-- ==== Sys2Proof/Tests/Slice0.lean ====
section
/-! SUPPORT. Our own tests: the WellFormed smoke, one record written out for each row of the opcode table, the
spec's vectors (95_test_vectors) on single operations, and for each statement a witness of its hypotheses. -/

namespace Sys2Proof.Tests

open Machine Safety

/-! WellFormed refuses an ill-formed term of each check (entry 5). -/

theorem test_wf_refuses_velocity_as_cmd : (Instr.cmd .inbound 0x0E 0 #v[1, 2, 3, 4, 0, 0, 0, 0]).wellFormed = false := by decide
theorem test_wf_refuses_angle_as_cmd : (Instr.cmd .outbound 0x0F 0 #v[1, 2, 3, 4, 0, 0, 0, 0]).wellFormed = false := by decide
theorem test_wf_refuses_rotate_as_cmd : (Instr.cmd .inbound 0x10 0 #v[7, 0, 0, 0, 0, 0, 0, 0]).wellFormed = false := by decide
theorem test_wf_refuses_telemetry_as_cmd : (Instr.cmd .inbound 0x01 0 #v[1, 2, 3, 4, 5, 6, 7, 8]).wellFormed = false := by decide

/-! Decoding, each record written out by hand from R84 to R87 and the FRAME rows. -/

/-- `000 01`, SUBMIT.RAW Mid; frame byte i in bits 8i+7:8i of sub_data. -/
theorem test_decode_submitRaw : decode [0b00000001, 0x99, 0x02, 0x10, 0xAC, 1, 0, 0, 0, 0, 0, 0, 9] =
    .ok (.submitRaw .mid #v[0x99, 0x02, 0x10, 0xAC, 1, 0, 0, 0, 0, 0, 0, 9]) := by decide
/-- `001 10`, SUBMIT.ENC Low; id in bits 7:0, payload j in bits 8j+15:8j+8. -/
theorem test_decode_submitEnc : decode [0b00000110, 0xFF, 1, 2, 3, 4, 5, 6, 7, 8, 0xEE, 0xEE, 0xEE] =
    .ok (.submitEnc .low 0xFF #v[1, 2, 3, 4, 5, 6, 7, 8]) := by decide
/-- `010 00`, program P1 line 1. -/
theorem test_decode_submitVel : decode [0b00001000, 0x00, 0x00, 0x20, 0xC0, 0, 0, 0, 0, 0, 0, 0, 0] =
    .ok (.submitVel .high 0xC0200000) := by decide
/-- `011 01`, program P2 line 2. -/
theorem test_decode_submitAng : decode [0b00001101, 0x00, 0x00, 0xB4, 0x42, 0, 0, 0, 0, 0, 0, 0, 0] =
    .ok (.submitAng .mid 0x42B40000) := by decide
/-- `100 00`, program P3. -/
theorem test_decode_submitRot : decode [0b00010000, 0x01, 0, 0, 0, 0, 0, 0, 0, 0, 0, 0, 0] =
    .ok (.submitRot .high 0x01) := by decide
theorem test_decode_reset : decode [0b00100001] = .ok .reset := by decide
theorem test_decode_clrerr : decode [0b00100101, 0x04] = .ok (.clrerr 0x04) := by decide
theorem test_decode_rxb : decode [0b00101001, 0x99] = .ok (.rxb 0x99) := by decide
theorem test_decode_rxe : decode [0b00101000] = .ok .rxe := by decide
theorem test_decode_txb : decode [0b00101111] = .ok .txb := by decide
theorem test_decode_clk : decode [0b00110001] = .ok .clk := by decide
theorem test_decode_tick : decode [0b00110101] = .ok .tick := by decide
theorem test_decode_sched : decode [0b00111011] = .ok .sched := by decide
/-- V-EN3's frame, a command id without a payload meaning. -/
theorem test_decode_cmd : decode [0x99, 0x02, 0xFF, 0x92, 1, 2, 3, 4, 5, 6, 7, 8] =
    .ok (.cmd .inbound 0xFF 0x92 #v[1, 2, 3, 4, 5, 6, 7, 8]) := by decide
/-- V-BV1's frame, outbound. -/
theorem test_decode_cmdVelocity : decode [0x40, 0x99, 0x02, 0x0E, 0x89, 0x00, 0x00, 0x20, 0xC0, 0, 0, 0, 0] =
    .ok (.cmdVelocity .outbound 0x89 0xC0200000) := by decide
/-- V-BA1's frame. -/
theorem test_decode_cmdAngle : decode [0x99, 0x02, 0x0F, 0xA0, 0x00, 0x00, 0xB4, 0x42, 0, 0, 0, 0] =
    .ok (.cmdAngle .inbound 0xA0 0x42B40000) := by decide
/-- V-BR1's frame. -/
theorem test_decode_cmdRotate : decode [0x99, 0x02, 0x10, 0xAC, 0x01, 0, 0, 0, 0, 0, 0, 0] =
    .ok (.cmdRotate .inbound 0xAC 0x01) := by decide
/-- V-DE8's frame: angle 0x1234 with the low byte at offset 8. -/
theorem test_decode_tlm : decode [0x99, 0x01, 0x01, 0xE1, 0, 0, 0, 0, 0x34, 0x12, 0, 0] =
    .ok (.tlm 0x01 0xE1 0 0 0 0 0x1234 0 0) := by decide
/-- V-X1 and V-X2. -/
theorem test_decode_reservedKind : decode (0b00010100 :: List.replicate 12 0) = .error (.reservedKind 0b10100) := by decide
theorem test_decode_reservedTier : decode (0b00001011 :: List.replicate 12 0) = .error (.reservedTier 0b01011) := by decide
theorem test_decode_notStrobed : decode [0b00101110] = .error (.notStrobed 0b00101110) := by decide
theorem test_decodeTableWord : decodeTableWord 96 0x000000000000000000100299 = some (.cmdRotate .inbound 0 0) := by decide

Exercise brief
Start at the line containing "theorem test_decode_clk : decode" and return each line up to and including the last line of the material.

Exercise solution
theorem test_decode_clk : decode [0b00110001] = .ok .clk := by decide
theorem test_decode_tick : decode [0b00110101] = .ok .tick := by decide
theorem test_decode_sched : decode [0b00111011] = .ok .sched := by decide
/-- V-EN3's frame, a command id without a payload meaning. -/
theorem test_decode_cmd : decode [0x99, 0x02, 0xFF, 0x92, 1, 2, 3, 4, 5, 6, 7, 8] =
    .ok (.cmd .inbound 0xFF 0x92 #v[1, 2, 3, 4, 5, 6, 7, 8]) := by decide
/-- V-BV1's frame, outbound. -/
theorem test_decode_cmdVelocity : decode [0x40, 0x99, 0x02, 0x0E, 0x89, 0x00, 0x00, 0x20, 0xC0, 0, 0, 0, 0] =
    .ok (.cmdVelocity .outbound 0x89 0xC0200000) := by decide
/-- V-BA1's frame. -/
theorem test_decode_cmdAngle : decode [0x99, 0x02, 0x0F, 0xA0, 0x00, 0x00, 0xB4, 0x42, 0, 0, 0, 0] =
    .ok (.cmdAngle .inbound 0xA0 0x42B40000) := by decide
/-- V-BR1's frame. -/
theorem test_decode_cmdRotate : decode [0x99, 0x02, 0x10, 0xAC, 0x01, 0, 0, 0, 0, 0, 0, 0] =
    .ok (.cmdRotate .inbound 0xAC 0x01) := by decide
/-- V-DE8's frame: angle 0x1234 with the low byte at offset 8. -/
theorem test_decode_tlm : decode [0x99, 0x01, 0x01, 0xE1, 0, 0, 0, 0, 0x34, 0x12, 0, 0] =
    .ok (.tlm 0x01 0xE1 0 0 0 0 0x1234 0 0) := by decide
/-- V-X1 and V-X2. -/
theorem test_decode_reservedKind : decode (0b00010100 :: List.replicate 12 0) = .error (.reservedKind 0b10100) := by decide
theorem test_decode_reservedTier : decode (0b00001011 :: List.replicate 12 0) = .error (.reservedTier 0b01011) := by decide
theorem test_decode_notStrobed : decode [0b00101110] = .error (.notStrobed 0b00101110) := by decide
theorem test_decodeTableWord : decodeTableWord 96 0x000000000000000000100299 = some (.cmdRotate .inbound 0 0) := by decide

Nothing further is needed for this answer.